Table 2 above paints a mixed picture; the findings do not favor one model above the other. This coincides with the findings of the systematic review mentioned above [
105]. Moreover, it is clear that they mostly rely on the comparison of a single model, and no simulations are carried out. It is also remarkable that all of the articles, with the exception of one, are from the field of medicine.
   2.4. Random Forests and Retirement Data
The retirement conundrum poses two problems for the use of random forests: right censoring, and time-varying covariates. A censored observation implies that the event of interest might occur in the future (right censoring) or has occurred in the past (left censoring), but is not observed. In the case of retirement, right censoring means that a subject leaves the observation period without having gone into retirement.
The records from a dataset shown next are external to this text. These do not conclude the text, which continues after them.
-- ==== Sys2Proof/Machine/Parts.lean ====
section
/-! DEFINITION. Cores, clusters and their resources (R52, R53, R58, R61, R524), and the rows of a partition (R125, R219). -/
namespace Sys2Proof.Machine

/-- Die and within-die index of a logical core 16 × y + c (R52). -/
def logicalDie (l : Nat) : Nat := 2 * (l / 16 / 12) + l % 16 / 8
def logicalIndex (l : Nat) : Nat := 8 * (l / 16 % 12) + l % 16 % 8
/-- The physical core a logical core maps to (R53, R524): the identity where no entry stands. -/
def State.physOf (s : State) (l : Nat) : Nat := FMap.val (96 * logicalDie l + logicalIndex l) s.spanMap l
def State.available (s : State) (l : Nat) : Bool := !s.unavail.contains l

/-- One entry of a span map is written (R53, R524): it names a physical core of its die, or marks its logical core unavailable; a retired core is
named by none. -/
def State.mapEntry (s : State) (l : Nat) (dest : Option Nat) : State :=
  match dest with
  | none => { s with unavail := setIns s.unavail l }
  | some p =>
    if dieOfCore p ≠ logicalDie l ∨ 384 ≤ l then s
    else if s.retired.contains p then { s with unavail := setIns s.unavail l }
    else { s with spanMap := FMap.put (96 * logicalDie l + logicalIndex l) s.spanMap l p, unavail := s.unavail.filter (· != l) }
/-- A map change is applied in one step between two placement decisions (R54); what stands on a core stays there. -/
def State.mapChange (s : State) (m : List (Nat × Option Nat)) : State := m.foldl (fun s x => s.mapEntry x.1 x.2) s
/-- Logical cores a physical core serves. -/
def State.logicalsOf (s : State) (p : Nat) : List Nat := (List.range 384).filter fun l => s.physOf l == p

/-- ASQs that run on a physical core. -/
def State.asqsOn (s : State) (p : Nat) : Nat := ((List.range 12).filter fun k => s.asqCore (12 * (p / 96) + k) == some p).length

/-- Quire slots and vector rows of a partition (R58, R61): each ASQ of the core holds a slot and 128 rows of partition 0. -/
def State.slotsOf (s : State) (p part : Nat) : Nat := if part = 0 then 16 - s.asqsOn p else 16
def State.rowsOf (s : State) (p part : Nat) : Nat := if part = 0 then 2048 - 128 * s.asqsOn p else 2048

/-- Mask words of a gathering's quires (R9, R26). -/
def State.wordsOf (s : State) (g : Gathering) : Nat :=
  match FMap.find s.vols g.vol with
  | none => 1
  | some v =>
    let d := match v.render with
      | none => v.desc
      | some r => match g.role with
        | .mesh => r.mesh
        | .pixel => r.pixel
        | _ => v.desc
    2 ^ d.width

/-- Quires resident on a partition of a physical core; a saved one is not (R462). -/
def State.onPart (s : State) (p part : Nat) : List (Nat × Quire) :=
  s.quires.filter fun e => e.2.part == part && e.2.save != .saved && (match FMap.find s.gaths e.2.gath with
    | some g => g.pcore == p
    | none => false)

/-- Rows a quire is sure of (R125): its reservation, with blocks given up and not yet returned, and blocks granted to a CLAIM. -/
def State.sureRows (s : State) (q : Quire) : Nat :=
  (q.regs.reserve + q.regs.surrendered + q.claimed) * 16 * (match FMap.find s.gaths q.gath with
    | some g => s.wordsOf g
    | none => 1)

/-- Rows reserved by the quires of a partition. -/
def State.rowsTaken (s : State) (p part : Nat) : Nat := (s.onPart p part).foldl (fun n e => n + s.sureRows e.2) 0

/-- Rows not reserved (R125): rows other quires hold beyond their reservations count as available (R219). -/
def State.poolRows (s : State) (p part : Nat) : Nat := s.rowsOf p part - s.rowsTaken p part

/-! ### Rows and the spill area (R124–R129) -/

/-- A slot of the spill area still holds what it was taken for: a spilled row, or a control-stack entry beyond the 32 on chip. -/
def State.spillLive (s : State) (x : Nat × Nat) : Bool :=
  match FMap.find s.quires x.1 with
  | none => false
  | some q => q.save != .saved && (if 2 ^ 22 ≤ x.2 then decide (x.2 - 2 ^ 22 < q.regs.stack.length) else q.spilled.contains x.2)

/-- The lowest slot of 128 bytes free in a context's spill area, whole pieces of 64 KiB of its pool (R126). -/
def State.spillSlot (s : State) (c : Context) : Option Nat :=
  let used := c.spillMap.filter fun x => s.spillLive x.2
  (List.range (min (c.spill.2 / 65536 * 512) (used.length + 1))).find? fun k => (FMap.find used k).isNone

/-- Something of a quire goes to the spill area (R126, R129), whose bytes are the J384's own; none where no slot is free. The piece is pinned from
its first slot on: where a page of it lies is found once, and a page that is not mapped writable offers no slot (log entry 122). -/
def State.spillOut (s : State) (id x : Nat) : Option State :=
  match s.envOf id with
  | none => some s
  | some e =>
    (s.spillSlot e.ctx).bind fun k =>
      let live := e.ctx.spillMap.filter fun y => s.spillLive y.2
      let pins := e.ctx.pins.filter fun y => live.any fun z => z.1 / 512 == y.1 / 16
      let put := fun (s : State) (pa : Nat) =>
        ((s.modCtx e.vol.ctx fun c => { c with spillMap := FMap.insert live k (id, x), pins := FMap.insert pins (k / 32) pa }).putHome (pa + 128 * (k % 32))
          (leBytes 128 (Config.free .spill s.tick))).bump
      match FMap.find pins (k / 32) with
      | some pa => some (put s pa)
      | none => match s.translate (dieOfCore e.g.pcore) e.vol.ctx e.ctx.root (e.ctx.spill.1 + 4096 * (k / 32)) .ewrite with
        | (.ok y, s) => some (put s y.pa)
        | (.error _, _) => none

/-- A row of a quire is spilled (R125); the counter of R451 counts it. -/
def State.spillRow (s : State) (id row : Nat) : Option State :=
  (s.spillOut id row).map fun s => s.modQuire id fun q =>
    ({ q with rows := q.rows.erase row, spilled := q.spilled ++ [row] } : Quire).perfAdd 5 1

/-- Room on chip for one more row of a quire (R125). Within what it is sure of, a row comes from the partition, reclaimed from a quire that
holds more than it is sure of where none is free; beyond that from the pool, or in exchange for its own least recently written row. None
where a row must be spilled and the spill area has no room. -/
def State.takeRow (s : State) (p part id : Nat) : Option State :=
  match FMap.find s.quires id with
  | none => some s
  | some q =>
    let l := s.onPart p part
    let free := decide (l.foldl (fun n e => n + e.2.rows.length) 0 < s.rowsOf p part)
    let pool := decide (l.foldl (fun n e => n + max (s.sureRows e.2) e.2.rows.length) 0 < s.rowsOf p part)
    if q.rows.length < s.sureRows q then
      if free then some s
      else
        let rich := l.filter fun e => e.1 != id && decide (s.sureRows e.2 < e.2.rows.length)
        match rich[Config.free .order s.tick % rich.length]? with
        | none => some s
        | some e => s.bump.spillRow e.1 (e.2.rows.headD 0)
    else if free && pool then some s
    else match q.rows with
      | [] => some s
      | r :: _ => s.spillRow id r

/-- A write of a word maps its name to a row (R124): the row the checkpoint's map has is held (R127), one mapped since is used again. -/
def State.mapName (s : State) (p part id n : Nat) : Option State :=
  match FMap.find s.quires id with
  | none => some s
  | some q =>
    let used := q.fresh.contains n
    let keep := fun l : List Nat => if used then l.filter (· != n) else l.map fun k => if k = n then heldRow n else k
    let s := s.renameSpill id fun k => if k = n then (if used then none else some (heldRow n)) else if k = heldRow n && !used then none else some k
    let s := s.setQuire id { q with rows := keep q.rows, spilled := keep q.spilled, fresh := if used then q.fresh else q.fresh ++ [n] }
    (s.takeRow p part id).map fun s => s.modQuire id fun q => { q with rows := q.rows ++ [n] }

def State.mapNames (p part id : Nat) : List Nat → State → Option State
  | [], s => some s
  | n :: l, s => (s.mapName p part id n).bind (State.mapNames p part id l)

/-- A spilled row comes back into a row of its own (R126), and what stands before the quire has read it, whatever is spilled for its other
rows; none where that takes a spill and the area is full. -/
def State.refill (s : State) (p part id n : Nat) : Option State :=
  ((s.modQuire id fun q => { q with spilled := q.spilled.filter (· != n) }).takeRow p part id).map fun s =>
    s.modQuire id fun q => { q with rows := q.rows ++ [n], refilled := q.refilled ++ [n] }

/-- Control-stack entries of a quire beyond the 32 on chip that have no slot in the spill area take one each (R129). -/
def State.spillStack (s : State) (id : Nat) : State :=
  match s.envOf id with
  | none => s
  | some e => (((List.range e.q.regs.stack.length).drop 32).filter fun k => !(e.ctx.spillMap.any fun x => x.2 == (id, 2 ^ 22 + k))).foldl
      (fun s k => (s.spillOut id (2 ^ 22 + k)).getD s) s

/-- Traversal slots in use on a core (R331): open queries, and those RAYEND closed that are still held. -/
def State.querySlots (s : State) (p : Nat) : Nat :=
  s.quires.foldl (fun n e => match FMap.find s.gaths e.2.gath with
    | some g => if g.pcore = p ∧ e.2.save ≠ .saved then n + e.2.queries.length + e.2.heldSlots else n
    | none => n) 0

end Sys2Proof.Machine
end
A popular approach to right censoring is to estimate a distribution of censoring by applying the inverse probability of censoring weighting (IPCW) approach [
113], which estimates a separate risk function for censoring, defines censoring weights based on that function, and applies the weights to the subsequent analysis in the dataset. Other approaches have been developed [
114,
115], but their application and incorporation into existing random survival forest software remains limited [
116].
Time-varying covariates [
117,
118] are variables whose values may vary in time—as opposed to invariant or near-invariant variables, such as gender. Examples include the health status of near-pensioners, or the number of children living at home. The analysis of time-varying covariates has been applied only partially to survival forests. Moradian [
119] compiled the existing approaches and focused on three methods: Bou-Hamad et al. [
99], which models discrete survival for time-invariant covariates; Bou-Hamad et al. [
120], which allows for time-varying covariates; and Schmid et al. [
121], which is similar to the second method. These methods are relatively simple to implement, as they involve the creation of “pseudo-subjects”, by which single observations are split along the lines of time periods or, in the case of Schmid et al. [
121], the period itself is added as a covariate. The separate datasets are then used to build random forests without any survival elements. This approach entails that a single subject may end up “split” across two different nodes of a tree. Moradian [
119] introduced variations on the three methods and carried out simulations using the randomForestSRC package.